VII. Viewing the Taxonomic Classification job¶
- Researchers must monitor the Jobs Status page to see the status of their job, which is indicated in the first column (Queued, Running, Complete, Failed).
- Clicking on the row that contains the job of interest will open two icons in the vertical green bar. If there is a problem with a particular job, the Report Issue icon should be clicked.
- This will open a pop-up window where issues with particular jobs can be reported. A description of the particular problem can be provided, and clicking the submission button will generate a message to PATRIC team members, notifying them that there has been a problem. We encourage researchers to report all failed jobs, or those that have results that are confusing. In addition, researchers should report long waits that they are experiencing in the queue.
- A job that has been successfully completed can be viewed by clicking on the row and then clicking on the View icon in the vertical green bar.
- This will open page for the selected job. The top box has the job ID number and gives pertinent information about the time it took to complete and the selected parameters. The lower table has five output files.
- Click on the TaxonomicReport.html. This will populate the vertical green bar with a number of icons. Clicking the information icon (i) will open a new tab that has the Taxonomic classification tutorial. There are icons for downloading the data, viewing it, deleting the file, renaming the file, copying or sharing with another PATRIC user, moving it to a different director, or changing the type tagged to the file. To examine the TaxonomicReport.html, click the View icon.

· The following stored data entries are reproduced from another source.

@[simp] theorem State.dma_pending (s : State) (a : Nat) (b : Bytes) : (s.dma a b).pending = s.pending := by
  unfold State.dma; split <;> rfl
@[simp] theorem State.dma_now (s : State) (a : Nat) (b : Bytes) : (s.dma a b).now = s.now := by
  unfold State.dma; split <;> rfl
@[simp] theorem State.dma_boundaryAt (s : State) (a : Nat) (b : Bytes) : (s.dma a b).boundaryAt = s.boundaryAt := by
  unfold State.dma; split <;> rfl
@[simp] theorem State.dma_ticking (s : State) (a : Nat) (b : Bytes) : (s.dma a b).ticking = s.ticking := by
  unfold State.dma; split <;> rfl
@[simp] theorem State.dma_tickFrom (s : State) (a : Nat) (b : Bytes) : (s.dma a b).tickFrom = s.tickFrom := by
  unfold State.dma; split <;> rfl
@[simp] theorem State.dma_tickEvent (s : State) (a : Nat) (b : Bytes) : (s.dma a b).tickEvent = s.tickEvent := by
  unfold State.dma; split <;> rfl
@[simp] theorem State.dma_srcWritten (s : State) (a : Nat) (b : Bytes) : (s.dma a b).srcWritten = s.srcWritten := by
  unfold State.dma; split <;> rfl
@[simp] theorem State.dma_missed (s : State) (a : Nat) (b : Bytes) : (s.dma a b).missed = s.missed := by
  unfold State.dma; split <;> rfl
@[simp] theorem State.dma_phaseAct (s : State) (a : Nat) (b : Bytes) : (s.dma a b).phaseAct = s.phaseAct := by
  unfold State.dma; split <;> rfl
@[simp] theorem State.dma_slewing (s : State) (a : Nat) (b : Bytes) : (s.dma a b).slewing = s.slewing := by
  unfold State.dma; split <;> rfl
@[simp] theorem State.dma_gapSeen (s : State) (a : Nat) (b : Bytes) : (s.dma a b).gapSeen = s.gapSeen := by
  unfold State.dma; split <;> rfl
@[simp] theorem State.dma_lastEnd (s : State) (a : Nat) (b : Bytes) : (s.dma a b).lastEnd = s.lastEnd := by
  unfold State.dma; split <;> rfl
@[simp] theorem State.dma_runStart (s : State) (a : Nat) (b : Bytes) : (s.dma a b).runStart = s.runStart := by
  unfold State.dma; split <;> rfl
@[simp] theorem State.dma_runCycle (s : State) (a : Nat) (b : Bytes) : (s.dma a b).runCycle = s.runCycle := by
  unfold State.dma; split <;> rfl
@[simp] theorem State.dma_freeCount (s : State) (a : Nat) (b : Bytes) : (s.dma a b).freeCount = s.freeCount := by
  unfold State.dma; split <;> rfl
@[simp] theorem State.dma_services (s : State) (a : Nat) (b : Bytes) : (s.dma a b).services = s.services := by
  unfold State.dma; split <;> rfl
@[simp] theorem State.dma_staged (s : State) (a : Nat) (b : Bytes) : (s.dma a b).staged = s.staged := by
  unfold State.dma; split <;> rfl
@[simp] theorem State.dma_modelEpoch (s : State) (a : Nat) (b : Bytes) : (s.dma a b).modelEpoch = s.modelEpoch := by
  unfold State.dma; split <;> rfl
@[simp] theorem State.dma_configEpoch (s : State) (a : Nat) (b : Bytes) : (s.dma a b).configEpoch = s.configEpoch := by
  unfold State.dma; split <;> rfl
@[simp] theorem State.dma_tiles (s : State) (a : Nat) (b : Bytes) : (s.dma a b).tiles = s.tiles := by
  unfold State.dma; split <;> rfl
@[simp] theorem State.dma_clusters (s : State) (a : Nat) (b : Bytes) : (s.dma a b).clusters = s.clusters := by
  unfold State.dma; split <;> rfl
@[simp] theorem State.dma_barriers (s : State) (a : Nat) (b : Bytes) : (s.dma a b).barriers = s.barriers := by
  unfold State.dma; split <;> rfl
@[simp] theorem State.dma_deferred (s : State) (a : Nat) (b : Bytes) : (s.dma a b).deferred = s.deferred := by
  unfold State.dma; split <;> rfl
@[simp] theorem State.dma_nv (s : State) (a : Nat) (b : Bytes) : (s.dma a b).nv = s.nv := by
  unfold State.dma; split <;> rfl
@[simp] theorem State.dma_mem (s : State) (a : Nat) (b : Bytes) : (s.dma a b).mem = s.mem := by
  unfold State.dma; split <;> rfl
@[simp] theorem State.dma_intake (s : State) (a : Nat) (b : Bytes) : (s.dma a b).intake = s.intake := by
  unfold State.dma; split <;> rfl
@[simp] theorem State.dma_hif (s : State) (a : Nat) (b : Bytes) : (s.dma a b).hif = s.hif := by
  unfold State.dma; split <;> rfl
@[simp] theorem State.dma_consort (s : State) (a : Nat) (b : Bytes) : (s.dma a b).consort = s.consort := by
  unfold State.dma; split <;> rfl
@[simp] theorem State.dma_cores (s : State) (a : Nat) (b : Bytes) : (s.dma a b).cores = s.cores := by
  unfold State.dma; split <;> rfl
@[simp] theorem State.dma_spp (s : State) (a : Nat) (b : Bytes) : (s.dma a b).spp = s.spp := by
  unfold State.dma; split <;> rfl
@[simp] theorem State.dma_power (s : State) (a : Nat) (b : Bytes) : (s.dma a b).power = s.power := by
  unfold State.dma; split <;> rfl
@[simp] theorem State.dma_boot (s : State) (a : Nat) (b : Bytes) : (s.dma a b).boot = s.boot := by
  unfold State.dma; split <;> rfl
@[simp] theorem State.dma_log (s : State) (a : Nat) (b : Bytes) : (s.dma a b).log = s.log := by
  unfold State.dma; split <;> rfl
@[simp] theorem State.dma_regs (s : State) (a : Nat) (b : Bytes) : (s.dma a b).regs = s.regs := by
  unfold State.dma; split <;> rfl
@[simp] theorem State.dma_fld (s : State) (a : Nat) (b : Bytes) (g : Fld) : (s.dma a b).fld g = s.fld g := by
  unfold State.dma; split <;> rfl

- This page shows Kraken 2’s standard sample report format, which is tab-delimited with one line per taxon. The fields of the output, from left-to-right, are as follows:
- Percentage of fragments covered by the clade rooted at this taxon
- Number of fragments covered by the clade rooted at this taxon
- Number of fragments assigned directly to this taxon
- A rank code, indicating (U)nclassified, (R)oot, (D)omain, (K)ingdom, (P)hylum, (C)lass, (O)rder, (F)amily, (G)enus, or (S)pecies. Taxa that are not at any of these 10 ranks have a rank code that is formed by using the rank code of the closest ancestor rank with a number indicating the distance from that rank. E.g., “G2” is a rank code indicating a taxon is between genus and species and the grandparent taxon is at the genus rank.
- NCBI taxonomic ID number
- Indented scientific name
- Clicking on any of the names in the blue text will open the landing page for the selected taxon.
- To see an interactive, visual description of the results select the chart.html from the job page and click the View icon.
- This will open a pie chart view of the results which gives a visual representation of the reads mapping to each taxon.
- The chart view is interactive. Clicking on a taxon within the pie chart will provide a summary of the reads mapping to that specific selection on the upper right corner.
- The complete data can be found in the report.txt, which is a downloadable (or viewable) text document summarizing the results.
- The full_report.txt is a downloadable text file of the results seen in the report.txt file, but also includes taxonomy entries for which there were zero hits.
- The output.txt.gz contains information about each input sequence. This will be a large file that should be downloaded in order to view it.
- Wood, D.E. and S.L. Salzberg, Kraken: ultrafast metagenomic sequence classification using exact alignments. Genome biology, 2014. 15(3): p. R46.
- Maidak, B.L., et al., The RDP (ribosomal database project) continues. Nucleic acids research, 2000. 28(1): p. 173-174.
- Quast, C., et al., The SILVA ribosomal RNA gene database project: improved data processing and web-based tools. Nucleic acids research, 2012. 41(D1): p. D590-D596.